The task: Every line from the one containing "(s.requestWay k write" to the one containing "(s.free 4).1) false" in the records below, both included, must be set down exactly, and no other line.

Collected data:
————————

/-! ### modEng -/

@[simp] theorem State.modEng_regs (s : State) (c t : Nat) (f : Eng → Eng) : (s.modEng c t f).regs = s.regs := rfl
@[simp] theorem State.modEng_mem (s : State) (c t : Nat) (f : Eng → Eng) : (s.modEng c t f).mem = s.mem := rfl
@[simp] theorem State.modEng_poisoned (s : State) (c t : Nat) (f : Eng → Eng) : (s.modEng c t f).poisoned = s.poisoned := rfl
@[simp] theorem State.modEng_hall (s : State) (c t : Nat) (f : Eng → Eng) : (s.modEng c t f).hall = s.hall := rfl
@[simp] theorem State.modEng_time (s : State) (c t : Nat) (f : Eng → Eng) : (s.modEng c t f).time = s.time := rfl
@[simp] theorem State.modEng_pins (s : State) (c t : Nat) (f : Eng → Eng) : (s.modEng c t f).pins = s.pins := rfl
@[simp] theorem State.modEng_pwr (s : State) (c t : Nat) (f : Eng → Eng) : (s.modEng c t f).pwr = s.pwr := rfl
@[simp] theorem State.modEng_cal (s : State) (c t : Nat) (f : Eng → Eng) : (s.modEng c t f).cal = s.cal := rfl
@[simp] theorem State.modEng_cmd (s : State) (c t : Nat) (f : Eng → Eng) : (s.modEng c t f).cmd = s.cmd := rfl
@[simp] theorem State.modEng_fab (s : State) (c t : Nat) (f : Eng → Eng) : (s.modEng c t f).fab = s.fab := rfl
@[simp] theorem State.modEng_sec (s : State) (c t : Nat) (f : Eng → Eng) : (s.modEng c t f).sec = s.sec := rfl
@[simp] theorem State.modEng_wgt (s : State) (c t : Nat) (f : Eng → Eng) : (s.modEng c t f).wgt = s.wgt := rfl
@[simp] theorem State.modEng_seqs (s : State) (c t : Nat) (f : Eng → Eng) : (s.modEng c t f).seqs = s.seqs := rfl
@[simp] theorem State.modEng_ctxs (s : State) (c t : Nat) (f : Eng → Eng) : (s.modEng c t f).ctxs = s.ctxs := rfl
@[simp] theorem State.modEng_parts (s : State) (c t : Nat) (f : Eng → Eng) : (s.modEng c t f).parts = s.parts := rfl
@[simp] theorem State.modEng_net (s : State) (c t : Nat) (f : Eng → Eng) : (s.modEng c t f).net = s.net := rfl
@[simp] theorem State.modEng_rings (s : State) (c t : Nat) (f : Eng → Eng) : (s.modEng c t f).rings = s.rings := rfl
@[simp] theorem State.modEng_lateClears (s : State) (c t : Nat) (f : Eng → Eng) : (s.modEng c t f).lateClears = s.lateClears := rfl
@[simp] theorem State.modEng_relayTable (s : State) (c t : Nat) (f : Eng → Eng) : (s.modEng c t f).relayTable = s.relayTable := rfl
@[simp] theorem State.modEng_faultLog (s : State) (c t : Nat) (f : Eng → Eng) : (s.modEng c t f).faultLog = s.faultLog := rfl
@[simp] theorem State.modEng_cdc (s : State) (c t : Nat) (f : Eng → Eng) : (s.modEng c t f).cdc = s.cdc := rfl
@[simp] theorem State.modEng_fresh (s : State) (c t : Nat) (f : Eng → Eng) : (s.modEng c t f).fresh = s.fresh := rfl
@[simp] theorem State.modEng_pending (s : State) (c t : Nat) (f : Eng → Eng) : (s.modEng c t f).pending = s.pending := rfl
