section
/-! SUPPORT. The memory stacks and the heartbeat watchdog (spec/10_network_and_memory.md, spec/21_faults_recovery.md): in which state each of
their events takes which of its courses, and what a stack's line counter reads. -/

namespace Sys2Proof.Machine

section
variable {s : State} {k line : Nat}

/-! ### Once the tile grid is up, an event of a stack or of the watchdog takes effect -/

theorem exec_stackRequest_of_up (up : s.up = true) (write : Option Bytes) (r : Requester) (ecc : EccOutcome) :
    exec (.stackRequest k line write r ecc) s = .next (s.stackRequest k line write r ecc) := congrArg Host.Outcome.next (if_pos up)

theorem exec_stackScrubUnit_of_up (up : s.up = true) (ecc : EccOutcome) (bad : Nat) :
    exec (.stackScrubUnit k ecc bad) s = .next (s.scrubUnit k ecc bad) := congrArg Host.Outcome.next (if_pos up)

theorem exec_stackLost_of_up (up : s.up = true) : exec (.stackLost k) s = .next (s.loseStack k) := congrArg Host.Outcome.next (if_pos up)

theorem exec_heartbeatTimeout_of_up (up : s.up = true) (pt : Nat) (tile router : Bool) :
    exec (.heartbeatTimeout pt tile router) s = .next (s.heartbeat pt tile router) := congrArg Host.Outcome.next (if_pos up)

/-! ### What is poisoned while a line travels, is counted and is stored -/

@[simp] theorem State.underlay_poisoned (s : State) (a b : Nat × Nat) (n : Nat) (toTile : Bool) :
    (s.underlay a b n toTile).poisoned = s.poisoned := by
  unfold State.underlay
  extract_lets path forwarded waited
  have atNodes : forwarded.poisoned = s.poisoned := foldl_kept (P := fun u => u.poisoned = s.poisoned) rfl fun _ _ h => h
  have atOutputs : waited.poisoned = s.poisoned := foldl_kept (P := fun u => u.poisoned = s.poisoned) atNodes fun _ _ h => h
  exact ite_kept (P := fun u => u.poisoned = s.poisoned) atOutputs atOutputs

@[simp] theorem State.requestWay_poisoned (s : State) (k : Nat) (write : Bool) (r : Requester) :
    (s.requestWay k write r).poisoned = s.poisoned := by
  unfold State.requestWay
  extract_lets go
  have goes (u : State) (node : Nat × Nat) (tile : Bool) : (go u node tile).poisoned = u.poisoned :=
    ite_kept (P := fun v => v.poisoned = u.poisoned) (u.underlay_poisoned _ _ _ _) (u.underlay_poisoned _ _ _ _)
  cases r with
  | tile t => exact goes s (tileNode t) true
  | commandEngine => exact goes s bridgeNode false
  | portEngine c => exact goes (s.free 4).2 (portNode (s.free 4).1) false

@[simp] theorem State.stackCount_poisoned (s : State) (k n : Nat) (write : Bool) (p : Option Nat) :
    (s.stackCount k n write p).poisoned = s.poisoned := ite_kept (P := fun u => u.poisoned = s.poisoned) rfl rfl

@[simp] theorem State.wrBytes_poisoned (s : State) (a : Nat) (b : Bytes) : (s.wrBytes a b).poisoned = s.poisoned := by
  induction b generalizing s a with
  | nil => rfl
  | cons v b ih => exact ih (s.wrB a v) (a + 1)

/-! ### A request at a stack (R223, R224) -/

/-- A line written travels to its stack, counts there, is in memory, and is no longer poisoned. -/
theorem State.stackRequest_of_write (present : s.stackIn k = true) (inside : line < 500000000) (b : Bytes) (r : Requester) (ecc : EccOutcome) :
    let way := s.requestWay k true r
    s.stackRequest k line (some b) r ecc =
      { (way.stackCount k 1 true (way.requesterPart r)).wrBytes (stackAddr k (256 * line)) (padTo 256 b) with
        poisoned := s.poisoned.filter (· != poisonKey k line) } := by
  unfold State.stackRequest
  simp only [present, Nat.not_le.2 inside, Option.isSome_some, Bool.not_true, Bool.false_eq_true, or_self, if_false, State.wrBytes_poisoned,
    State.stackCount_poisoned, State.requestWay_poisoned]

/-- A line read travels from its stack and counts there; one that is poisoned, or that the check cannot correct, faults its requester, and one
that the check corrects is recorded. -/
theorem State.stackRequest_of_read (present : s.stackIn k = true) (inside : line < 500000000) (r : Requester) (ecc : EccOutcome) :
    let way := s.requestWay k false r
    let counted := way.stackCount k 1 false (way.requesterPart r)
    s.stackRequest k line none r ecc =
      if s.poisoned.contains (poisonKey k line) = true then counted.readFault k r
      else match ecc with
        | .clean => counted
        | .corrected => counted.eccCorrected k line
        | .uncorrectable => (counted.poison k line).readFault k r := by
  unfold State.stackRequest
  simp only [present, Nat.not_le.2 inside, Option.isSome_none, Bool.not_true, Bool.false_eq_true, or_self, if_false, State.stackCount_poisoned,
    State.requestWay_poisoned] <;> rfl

————————

Result:
    (s.requestWay k write r).poisoned = s.poisoned := by
  unfold State.requestWay
  extract_lets go
  have goes (u : State) (node : Nat × Nat) (tile : Bool) : (go u node tile).poisoned = u.poisoned :=
    ite_kept (P := fun v => v.poisoned = u.poisoned) (u.underlay_poisoned _ _ _ _) (u.underlay_poisoned _ _ _ _)
  cases r with
  | tile t => exact goes s (tileNode t) true
  | commandEngine => exact goes s bridgeNode false
  | portEngine c => exact goes (s.free 4).2 (portNode (s.free 4).1) false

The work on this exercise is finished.